YOUR GOAL: If a line in the records contains the string "budget", show that line.

SOURCE MATERIAL:
-- ==== Sys2Proof/Laws/Frames.lean ====
section
/-! SUPPORT. The frame of each shared operation: the fields of the part that it leaves as they are, in one lemma
each. Later proofs cite these and do not unfold the operation. -/

namespace Sys2Proof.Machine

@[simp] theorem State.updateVent_frame (s : State) :
    s.updateVent.now = s.now ∧ s.updateVent.program = s.program ∧ s.updateVent.run = s.run ∧
    s.updateVent.weigh = s.weigh ∧ s.updateVent.log = s.log ∧ s.updateVent.blade = s.blade ∧
    s.updateVent.budget = s.budget ∧ s.updateVent.converter = s.converter ∧ s.updateVent.safety = s.safety ∧
    s.updateVent.notices = s.notices ∧ s.updateVent.bus = s.bus ∧ s.updateVent.aux = s.aux ∧
    s.updateVent.pending = s.pending := by
  simp [State.updateVent]

@[simp] theorem State.cutGrant_frame (s : State) :
    s.cutGrant.now = s.now ∧ s.cutGrant.program = s.program ∧ s.cutGrant.run = s.run ∧
    s.cutGrant.weigh = s.weigh ∧ s.cutGrant.log = s.log ∧ s.cutGrant.blade = s.blade ∧
    s.cutGrant.budget = s.budget ∧ s.cutGrant.converter = s.converter ∧ s.cutGrant.safety = s.safety ∧
    s.cutGrant.notices = s.notices ∧ s.cutGrant.bus = s.bus ∧ s.cutGrant.aux = s.aux ∧
    s.cutGrant.pending = s.pending := by
  simp [State.cutGrant]

@[simp] theorem State.handHeat_frame (s : State) :
    s.handHeat.now = s.now ∧ s.handHeat.program = s.program ∧ s.handHeat.run = s.run ∧
    s.handHeat.weigh = s.weigh ∧ s.handHeat.log = s.log ∧ s.handHeat.blade = s.blade ∧
    s.handHeat.budget = s.budget ∧ s.handHeat.converter = s.converter ∧ s.handHeat.safety = s.safety ∧
    s.handHeat.notices = s.notices ∧ s.handHeat.bus = s.bus ∧ s.handHeat.aux = s.aux ∧
    s.handHeat.pending = s.pending := by
  simp only [State.handHeat]
  repeat' split
  all_goals simp

@[simp] theorem State.requestTare_frame (s : State) :
    s.requestTare.now = s.now ∧ s.requestTare.program = s.program ∧ s.requestTare.run = s.run ∧
    s.requestTare.log = s.log ∧ s.requestTare.thermal = s.thermal ∧ s.requestTare.blade = s.blade ∧
    s.requestTare.budget = s.budget ∧ s.requestTare.converter = s.converter ∧ s.requestTare.safety = s.safety ∧
    s.requestTare.notices = s.notices ∧ s.requestTare.bus = s.bus ∧ s.requestTare.aux = s.aux ∧
    s.requestTare.pending = s.pending := by
  simp only [State.requestTare]
  repeat' split
  all_goals simp

@[simp] theorem State.startBuzzer_frame (s : State) :
    s.startBuzzer.now = s.now ∧ s.startBuzzer.program = s.program ∧ s.startBuzzer.run = s.run ∧
    s.startBuzzer.weigh = s.weigh ∧ s.startBuzzer.log = s.log ∧ s.startBuzzer.thermal = s.thermal ∧
    s.startBuzzer.blade = s.blade ∧ s.startBuzzer.budget = s.budget ∧ s.startBuzzer.converter = s.converter ∧
    s.startBuzzer.safety = s.safety ∧ s.startBuzzer.notices = s.notices ∧ s.startBuzzer.bus = s.bus ∧
    s.startBuzzer.pending = s.pending := by
  simp [State.startBuzzer]

@[simp] theorem State.notePeak_frame (s : State) :
    s.notePeak.now = s.now ∧ s.notePeak.run = s.run ∧ s.notePeak.weigh = s.weigh ∧ s.notePeak.log = s.log ∧
    s.notePeak.thermal = s.thermal ∧ s.notePeak.blade = s.blade ∧ s.notePeak.budget = s.budget ∧
    s.notePeak.converter = s.converter ∧ s.notePeak.safety = s.safety ∧ s.notePeak.notices = s.notices ∧
    s.notePeak.bus = s.bus ∧ s.notePeak.aux = s.aux ∧ s.notePeak.pending = s.pending := by
  simp only [State.notePeak]
  repeat' split
  all_goals simp

@[simp] theorem State.trigger_frame (s : State) :
    s.trigger.now = s.now ∧ s.trigger.program = s.program ∧ s.trigger.run = s.run ∧ s.trigger.log = s.log ∧
    s.trigger.thermal = s.thermal ∧ s.trigger.blade = s.blade ∧ s.trigger.budget = s.budget ∧
    s.trigger.safety = s.safety ∧ s.trigger.notices = s.notices ∧ s.trigger.bus = s.bus ∧
    s.trigger.aux = s.aux ∧ s.trigger.pending = s.pending := by
  simp only [State.trigger]
  repeat' split
  all_goals simp

@[simp] theorem State.requestMains_frame (s : State) :
    s.requestMains.now = s.now ∧ s.requestMains.program = s.program ∧ s.requestMains.run = s.run ∧
    s.requestMains.weigh = s.weigh ∧ s.requestMains.log = s.log ∧ s.requestMains.thermal = s.thermal ∧
    s.requestMains.blade = s.blade ∧ s.requestMains.budget = s.budget ∧ s.requestMains.safety = s.safety ∧
    s.requestMains.notices = s.notices ∧ s.requestMains.bus = s.bus ∧ s.requestMains.aux = s.aux ∧
    s.requestMains.pending = s.pending := by
  simp [State.requestMains]

@[simp] theorem State.updateCommanded_frame (s : State) :
    s.updateCommanded.now = s.now ∧ s.updateCommanded.program = s.program ∧ s.updateCommanded.run = s.run ∧
    s.updateCommanded.log = s.log ∧ s.updateCommanded.thermal = s.thermal ∧
    s.updateCommanded.budget = s.budget ∧ s.updateCommanded.converter = s.converter ∧
    s.updateCommanded.safety = s.safety ∧ s.updateCommanded.notices = s.notices ∧
    s.updateCommanded.bus = s.bus ∧ s.updateCommanded.aux = s.aux ∧ s.updateCommanded.pending = s.pending := by
  simp only [State.updateCommanded]
  repeat' split
  all_goals simp

@[simp] theorem State.updateLock_frame (s : State) :
    s.updateLock.now = s.now ∧ s.updateLock.program = s.program ∧ s.updateLock.run = s.run ∧
    s.updateLock.weigh = s.weigh ∧ s.updateLock.log = s.log ∧ s.updateLock.thermal = s.thermal ∧
    s.updateLock.blade = s.blade ∧ s.updateLock.budget = s.budget ∧ s.updateLock.converter = s.converter ∧
    s.updateLock.safety = s.safety ∧ s.updateLock.notices = s.notices ∧ s.updateLock.bus = s.bus ∧
    s.updateLock.pending = s.pending := by
  simp only [State.updateLock]
  repeat' split
  all_goals simp

@[simp] theorem State.updateStall_frame (s : State) :
    s.updateStall.now = s.now ∧ s.updateStall.program = s.program ∧ s.updateStall.run = s.run ∧
    s.updateStall.weigh = s.weigh ∧ s.updateStall.log = s.log ∧ s.updateStall.thermal = s.thermal ∧
    s.updateStall.budget = s.budget ∧ s.updateStall.converter = s.converter ∧ s.updateStall.safety = s.safety ∧
    s.updateStall.notices = s.notices ∧ s.updateStall.bus = s.bus ∧ s.updateStall.aux = s.aux ∧
    s.updateStall.pending = s.pending := by
  simp [State.updateStall]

EXERCISE RESPONSE:
    s.updateVent.budget = s.budget ∧ s.updateVent.converter = s.converter ∧ s.updateVent.safety = s.safety ∧
    s.cutGrant.budget = s.budget ∧ s.cutGrant.converter = s.converter ∧ s.cutGrant.safety = s.safety ∧
    s.handHeat.budget = s.budget ∧ s.handHeat.converter = s.converter ∧ s.handHeat.safety = s.safety ∧
    s.requestTare.budget = s.budget ∧ s.requestTare.converter = s.converter ∧ s.requestTare.safety = s.safety ∧
    s.startBuzzer.blade = s.blade ∧ s.startBuzzer.budget = s.budget ∧ s.startBuzzer.converter = s.converter ∧
    s.notePeak.thermal = s.thermal ∧ s.notePeak.blade = s.blade ∧ s.notePeak.budget = s.budget ∧
    s.trigger.thermal = s.thermal ∧ s.trigger.blade = s.blade ∧ s.trigger.budget = s.budget ∧
    s.requestMains.blade = s.blade ∧ s.requestMains.budget = s.budget ∧ s.requestMains.safety = s.safety ∧
    s.updateCommanded.budget = s.budget ∧ s.updateCommanded.converter = s.converter ∧
    s.updateLock.blade = s.blade ∧ s.updateLock.budget = s.budget ∧ s.updateLock.converter = s.converter ∧
    s.updateStall.budget = s.budget ∧ s.updateStall.converter = s.converter ∧ s.updateStall.safety = s.safety ∧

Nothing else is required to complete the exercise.